Below are entries. Reproduce exactly the lines between the line holding "k x).engine = s.engine := rfl" and the line holding "h x).streams = s.streams := rfl", inclusive, and only those.

====

-- ==== Sys2Proof/Laws/State.lean ====
section
/-! SUPPORT. One lemma per field per update of the state, true by rfl, and the read-after-write laws of the families of
four and two, so that no later proof unfolds a record update. -/

namespace Sys2Proof

/-! ## Families of four and two -/

@[simp] theorem Four.get_set_same {α : Type} (x : Four α) (i : Fin 4) (v : α) : (x.set i v).get i = v := by
  fin_cases i <;> rfl

theorem Four.get_set {α : Type} (x : Four α) (i j : Fin 4) (v : α) :
    (x.set i v).get j = if j = i then v else x.get j := by
  fin_cases i <;> fin_cases j <;> rfl

@[simp] theorem Four.get_set_ne {α : Type} (x : Four α) {i j : Fin 4} (v : α) (h : j ≠ i) :
    (x.set i v).get j = x.get j := by
  rw [Four.get_set, if_neg h]

@[simp] theorem Four.set_get {α : Type} (x : Four α) (i : Fin 4) : x.set i (x.get i) = x := by
  fin_cases i <;> rfl

@[simp] theorem Four.get_all {α : Type} (v : α) (i : Fin 4) : (Four.all v).get i = v := by
  fin_cases i <;> rfl

@[simp] theorem Two.get_set_same {α : Type} (x : Two α) (i : Fin 2) (v : α) : (x.set i v).get i = v := by
  fin_cases i <;> rfl

theorem Two.get_set {α : Type} (x : Two α) (i j : Fin 2) (v : α) :
    (x.set i v).get j = if j = i then v else x.get j := by
  fin_cases i <;> fin_cases j <;> rfl

@[simp] theorem Two.get_set_ne {α : Type} (x : Two α) {i j : Fin 2} (v : α) (h : j ≠ i) :
    (x.set i v).get j = x.get j := by
  rw [Two.get_set, if_neg h]

@[simp] theorem Two.set_get {α : Type} (x : Two α) (i : Fin 2) : x.set i (x.get i) = x := by
  fin_cases i <;> rfl

@[simp] theorem Two.get_map {α β : Type} (f : α → β) (x : Two α) (i : Fin 2) : (x.map f).get i = f (x.get i) := by
  fin_cases i <;> rfl

@[simp] theorem Two.get_all {α : Type} (v : α) (i : Fin 2) : (Two.all v).get i = v := by
  fin_cases i <;> rfl

@[simp] theorem Two.get_zero {α : Type} (x : Two α) : x.get 0 = x.at0 := rfl

@[simp] theorem Two.get_one {α : Type} (x : Two α) : x.get 1 = x.at1 := rfl

namespace Machine

/-! ## One stream, head or context after one is replaced -/

@[simp] theorem State.stream_setStream_same (s : State) (k : StreamId) (x : Stream) : (s.setStream k x).stream k = x :=
  Four.get_set_same _ _ _

theorem State.stream_setStream (s : State) (k j : StreamId) (x : Stream) :
    (s.setStream k x).stream j = if j = k then x else s.stream j :=
  Four.get_set _ _ _ _

@[simp] theorem State.head_setHead_same (s : State) (h : HeadId) (x : Head) : (s.setHead h x).head h = x :=
  Two.get_set_same _ _ _

theorem State.head_setHead (s : State) (h i : HeadId) (x : Head) :
    (s.setHead h x).head i = if i = h then x else s.head i :=
  Two.get_set _ _ _ _

theorem State.context_setContext (s : State) (k j : StreamId) (c d : ContextId) (x : Context) :
    (s.setContext k c x).context j d = if j = k ∧ d = c then x else s.context j d := by
  unfold State.context State.setContext
  simp only [Four.get_set]
  by_cases hk : j = k
  · subst hk
    by_cases hd : d = c <;> simp [hd]
  · simp [hk]

@[simp] theorem State.context_setContext_same (s : State) (k : StreamId) (c : ContextId) (x : Context) :
    (s.setContext k c x).context k c = x := by
  rw [State.context_setContext, if_pos ⟨rfl, rfl⟩]

@[simp] theorem State.head_setStream (s : State) (k : StreamId) (x : Stream) (h : HeadId) :
    (s.setStream k x).head h = s.head h := rfl

@[simp] theorem State.stream_setHead (s : State) (h : HeadId) (x : Head) (k : StreamId) :
    (s.setHead h x).stream k = s.stream k := rfl

@[simp] theorem State.stream_setContext (s : State) (k j : StreamId) (c : ContextId) (x : Context) :
    (s.setContext k c x).stream j = s.stream j := rfl

@[simp] theorem State.head_setContext (s : State) (k : StreamId) (c : ContextId) (x : Context) (h : HeadId) :
    (s.setContext k c x).head h = s.head h := rfl

@[simp] theorem State.context_setStream (s : State) (k j : StreamId) (x : Stream) (c : ContextId) :
    (s.setStream k x).context j c = s.context j c := rfl

@[simp] theorem State.context_setHead (s : State) (h : HeadId) (x : Head) (j : StreamId) (c : ContextId) :
    (s.setHead h x).context j c = s.context j c := rfl

/-! ## What `setStream` leaves alone -/

@[simp] theorem State.setStream_regs (s : State) (k : StreamId) (x : Stream) : (s.setStream k x).regs = s.regs := rfl

@[simp] theorem State.setStream_loader (s : State) (k : StreamId) (x : Stream) : (s.setStream k x).loader = s.loader := rfl

@[simp] theorem State.setStream_fetch (s : State) (k : StreamId) (x : Stream) : (s.setStream k x).fetch = s.fetch := rfl

@[simp] theorem State.setStream_contexts (s : State) (k : StreamId) (x : Stream) : (s.setStream k x).contexts = s.contexts := rfl

@[simp] theorem State.setStream_jobs (s : State) (k : StreamId) (x : Stream) : (s.setStream k x).jobs = s.jobs := rfl

@[simp] theorem State.setStream_engine (s : State) (k : StreamId) (x : Stream) : (s.setStream k x).engine = s.engine := rfl

@[simp] theorem State.setStream_panel (s : State) (k : StreamId) (x : Stream) : (s.setStream k x).panel = s.panel := rfl

@[simp] theorem State.setStream_heads (s : State) (k : StreamId) (x : Stream) : (s.setStream k x).heads = s.heads := rfl

@[simp] theorem State.setStream_writer (s : State) (k : StreamId) (x : Stream) : (s.setStream k x).writer = s.writer := rfl

@[simp] theorem State.setStream_choices (s : State) (k : StreamId) (x : Stream) : (s.setStream k x).choices = s.choices := rfl
@[simp] theorem State.setStream_slotReads (s : State) (k : StreamId) (x : Stream) : (s.setStream k x).slotReads = s.slotReads := rfl

@[simp] theorem State.setStream_pending (s : State) (k : StreamId) (x : Stream) : (s.setStream k x).pending = s.pending := rfl

/-! ## What `setHead` leaves alone -/

@[simp] theorem State.setHead_regs (s : State) (h : HeadId) (x : Head) : (s.setHead h x).regs = s.regs := rfl

@[simp] theorem State.setHead_loader (s : State) (h : HeadId) (x : Head) : (s.setHead h x).loader = s.loader := rfl

@[simp] theorem State.setHead_fetch (s : State) (h : HeadId) (x : Head) : (s.setHead h x).fetch = s.fetch := rfl

@[simp] theorem State.setHead_streams (s : State) (h : HeadId) (x : Head) : (s.setHead h x).streams = s.streams := rfl

@[simp] theorem State.setHead_contexts (s : State) (h : HeadId) (x : Head) : (s.setHead h x).contexts = s.contexts := rfl

@[simp] theorem State.setHead_jobs (s : State) (h : HeadId) (x : Head) : (s.setHead h x).jobs = s.jobs := rfl

@[simp] theorem State.setHead_engine (s : State) (h : HeadId) (x : Head) : (s.setHead h x).engine = s.engine := rfl

@[simp] theorem State.setHead_panel (s : State) (h : HeadId) (x : Head) : (s.setHead h x).panel = s.panel := rfl

@[simp] theorem State.setHead_writer (s : State) (h : HeadId) (x : Head) : (s.setHead h x).writer = s.writer := rfl

@[simp] theorem State.setHead_choices (s : State) (h : HeadId) (x : Head) : (s.setHead h x).choices = s.choices := rfl
@[simp] theorem State.setHead_slotReads (s : State) (h : HeadId) (x : Head) : (s.setHead h x).slotReads = s.slotReads := rfl

@[simp] theorem State.setHead_pending (s : State) (h : HeadId) (x : Head) : (s.setHead h x).pending = s.pending := rfl

/-! ## What `setContext` leaves alone -/

@[simp] theorem State.setContext_regs (s : State) (k : StreamId) (c : ContextId) (x : Context) : (s.setContext k c x).regs = s.regs := rfl

@[simp] theorem State.setContext_loader (s : State) (k : StreamId) (c : ContextId) (x : Context) : (s.setContext k c x).loader = s.loader := rfl

@[simp] theorem State.setContext_fetch (s : State) (k : StreamId) (c : ContextId) (x : Context) : (s.setContext k c x).fetch = s.fetch := rfl

@[simp] theorem State.setContext_streams (s : State) (k : StreamId) (c : ContextId) (x : Context) : (s.setContext k c x).streams = s.streams := rfl

@[simp] theorem State.setContext_jobs (s : State) (k : StreamId) (c : ContextId) (x : Context) : (s.setContext k c x).jobs = s.jobs := rfl

@[simp] theorem State.setContext_engine (s : State) (k : StreamId) (c : ContextId) (x : Context) : (s.setContext k c x).engine = s.engine := rfl

@[simp] theorem State.setContext_panel (s : State) (k : StreamId) (c : ContextId) (x : Context) : (s.setContext k c x).panel = s.panel := rfl

@[simp] theorem State.setContext_heads (s : State) (k : StreamId) (c : ContextId) (x : Context) : (s.setContext k c x).heads = s.heads := rfl

@[simp] theorem State.setContext_writer (s : State) (k : StreamId) (c : ContextId) (x : Context) : (s.setContext k c x).writer = s.writer := rfl

@[simp] theorem State.setContext_choices (s : State) (k : StreamId) (c : ContextId) (x : Context) : (s.setContext k c x).choices = s.choices := rfl
@[simp] theorem State.setContext_slotReads (s : State) (k : StreamId) (c : ContextId) (x : Context) : (s.setContext k c x).slotReads = s.slotReads := rfl

@[simp] theorem State.setContext_pending (s : State) (k : StreamId) (c : ContextId) (x : Context) : (s.setContext k c x).pending = s.pending := rfl

/-! ## What `setDevice` leaves alone -/

@[simp] theorem State.setDevice_loader (s : State) (d : Device) : (s.setDevice d).loader = s.loader := rfl

@[simp] theorem State.setDevice_fetch (s : State) (d : Device) : (s.setDevice d).fetch = s.fetch := rfl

====

--- Solution below ---
@[simp] theorem State.setStream_engine (s : State) (k : StreamId) (x : Stream) : (s.setStream k x).engine = s.engine := rfl

@[simp] theorem State.setStream_panel (s : State) (k : StreamId) (x : Stream) : (s.setStream k x).panel = s.panel := rfl

@[simp] theorem State.setStream_heads (s : State) (k : StreamId) (x : Stream) : (s.setStream k x).heads = s.heads := rfl

@[simp] theorem State.setStream_writer (s : State) (k : StreamId) (x : Stream) : (s.setStream k x).writer = s.writer := rfl

@[simp] theorem State.setStream_choices (s : State) (k : StreamId) (x : Stream) : (s.setStream k x).choices = s.choices := rfl
@[simp] theorem State.setStream_slotReads (s : State) (k : StreamId) (x : Stream) : (s.setStream k x).slotReads = s.slotReads := rfl

@[simp] theorem State.setStream_pending (s : State) (k : StreamId) (x : Stream) : (s.setStream k x).pending = s.pending := rfl

/-! ## What `setHead` leaves alone -/

@[simp] theorem State.setHead_regs (s : State) (h : HeadId) (x : Head) : (s.setHead h x).regs = s.regs := rfl

@[simp] theorem State.setHead_loader (s : State) (h : HeadId) (x : Head) : (s.setHead h x).loader = s.loader := rfl

@[simp] theorem State.setHead_fetch (s : State) (h : HeadId) (x : Head) : (s.setHead h x).fetch = s.fetch := rfl

@[simp] theorem State.setHead_streams (s : State) (h : HeadId) (x : Head) : (s.setHead h x).streams = s.streams := rfl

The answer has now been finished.